The available players, their licensing models, and the features they support will likely have changed between the time this article was written and when it was published. As you begin the process of building a video application, you should review all of the available options and determine if any of them are a good fit for your needs. If so, using an OVP is highly recommended. However, there are times when you’ll find that none of the off-the-shelf solutions are a good fit, either for feature or economic reasons. In those cases, building your own player becomes the best solution.

Choosing to Build

After doing your research, you might find that your specific requirements do not fit well with any of the existing OVP solutions. In that case, you will likely decide to build your own solution. First you will need to determine which platforms you want to support and which technologies you want to use.

DESKTOP SOLUTIONS

If you need to have your videos available for consumers to watch on their personal computers, you will need a desktop player. While there is a long and varied history of technologies supported on the desktop, today there are three primary platforms: Adobe Flash, Microsoft Silverlight, and HTML5.

Increasingly, companies are choosing to deploy a hybrid solution, which prioritizes one of the platforms and fails over to another in case the first platform is unavailable. For example, some choose to build their player to first attempt to play in HTML5, but if that is not available (for older browsers, as an example), they try in Flash.

The hybrid solution most commonly combines Flash and HTML5, as Silverlight is currently available on less than 60 percent of the desktops worldwide, while Adobe Flash is still installed in more than 90 percent of all desktops.

Using JavaScript, you can detect the capabilities of the browser and determine which platform is best for the user.

FLASH

To play video in Flash, you need an instance of the flash.media.Video class. This class can natively handle progressive downloaded video. With the addition of a streaming server, such as Adobe Media Server, or Wowza Streaming Engine, playback of streaming video is also possible.

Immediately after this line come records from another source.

theorem execDomainWakeDone_only {σ : State} {ps : List Part} (s : State) {t : State} (hp : ∀ x ∈ parts155, x ∈ ps) (h : Only ps σ s)
    (e : (execDomainWakeDone s) = .next t) : Only ps σ t := by
  unfold execDomainWakeDone at e
  refine Only.next ?_ e
  with_reducible repeat' (first
    | assumption | apply State.wakeNext_only (hp := (fun x m => hp x (parts153_155 x m)))
    | apply State.release_only (hp := (fun x m => hp x (parts12_155 x m)))
    | apply State.comeOn_only (hp := (fun x m => hp x (parts149_155 x m)))
    | apply State.rollNext_only (hp := (fun x m => hp x (parts153_155 x m)))
    | apply State.unchargeNow_only (hp := (fun x m => hp x (parts12_155 x m))) | split)

theorem execLedgerGrant_only {σ : State} {ps : List Part} (s : State) {t : State} (hp : ∀ x ∈ parts12, x ∈ ps) (h : Only ps σ s)
    (e : (execLedgerGrant s) = .next t) : Only ps σ t := by
  unfold execLedgerGrant at e
  refine Only.next ?_ e
  with_reducible repeat' (first
    | assumption | apply State.scrubGranted_only (hp := (fun x m => hp x (parts1_12 x m)))
    | apply State.ledgerCycle_only (hp := hp) | split)

theorem State.grantTimeout_only {σ : State} {ps : List Part} (s : State) (kind : Nat) (inst : Nat) (hp : ∀ x ∈ parts156, x ∈ ps) (h : Only ps σ s) :
    Only ps σ (State.grantTimeout s kind inst) := by
  unfold State.grantTimeout
  with_reducible repeat' (first
    | assumption | apply State.pwrEnd_only (hp := (fun x m => hp x (parts152_156 x m)))
    | apply State.lastRefuser_only (hp := (fun x m => hp x (parts1_156 x m)))
    | apply State.trainFail_only (hp := (fun x m => hp x (parts55_156 x m)))
    | apply State.scrubLate_only (hp := (fun x m => hp x (parts12_156 x m)))
    | apply State.pwrRefuse_only (hp := (fun x m => hp x (parts153_156 x m)))
    | apply State.boostTimeout_only (hp := (fun x m => hp x (parts89_156 x m)))
    | apply State.migCancel_only (hp := (fun x m => hp x (parts19_156 x m))) | split)

theorem execLedgerTimeout_only {σ : State} {ps : List Part} (kind : Nat) (inst : Nat) (s : State) {t : State} (hp : ∀ x ∈ parts156, x ∈ ps) (h : Only ps σ s)
    (e : (execLedgerTimeout kind inst s) = .next t) : Only ps σ t := by
  unfold execLedgerTimeout at e
  refine Only.next ?_ e
  with_reducible repeat' (first
    | assumption | apply State.scrubGranted_only (hp := (fun x m => hp x (parts1_156 x m)))
    | apply State.ledgerCycle_only (hp := (fun x m => hp x (parts12_156 x m)))
    | apply State.grantTimeout_only (hp := hp)
    | apply State.ledgerExpire_only (hp := (fun x m => hp x (parts12_156 x m)))
    | fail_if_no_progress apply Only.upd_ledger (hp := (fun x m => hp x (parts13_156 x m))) | split
    | intro _ | dsimp only)

theorem State.alarm_only {σ : State} {ps : List Part} (s : State) (n : Nat) (hi : Int) (hp : ∀ x ∈ parts1, x ∈ ps) (h : Only ps σ s) :
    Only ps σ (State.alarm s n hi) := by
  unfold State.alarm
  with_reducible repeat' (first
    | assumption | apply State.raise_only (hp := hp) | apply State.putB_only (hp := hp) | split | intro _
    | dsimp only)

To build a Flash video player, you will need a class similar to that shown in Figure 1.

To build a Flash video player, you will need a class similar to this. 

In the constructor of this class, an instance of the NetConnection class is created and event listeners are added to the instance. The connect method connects the Flash player to a media server. In this case, it is called and passed null as an argument, indicating the file is being served from the local file system or from a web server and not from a media server. The NetConnection will fire a NET_ STATUS event when the connection is ready.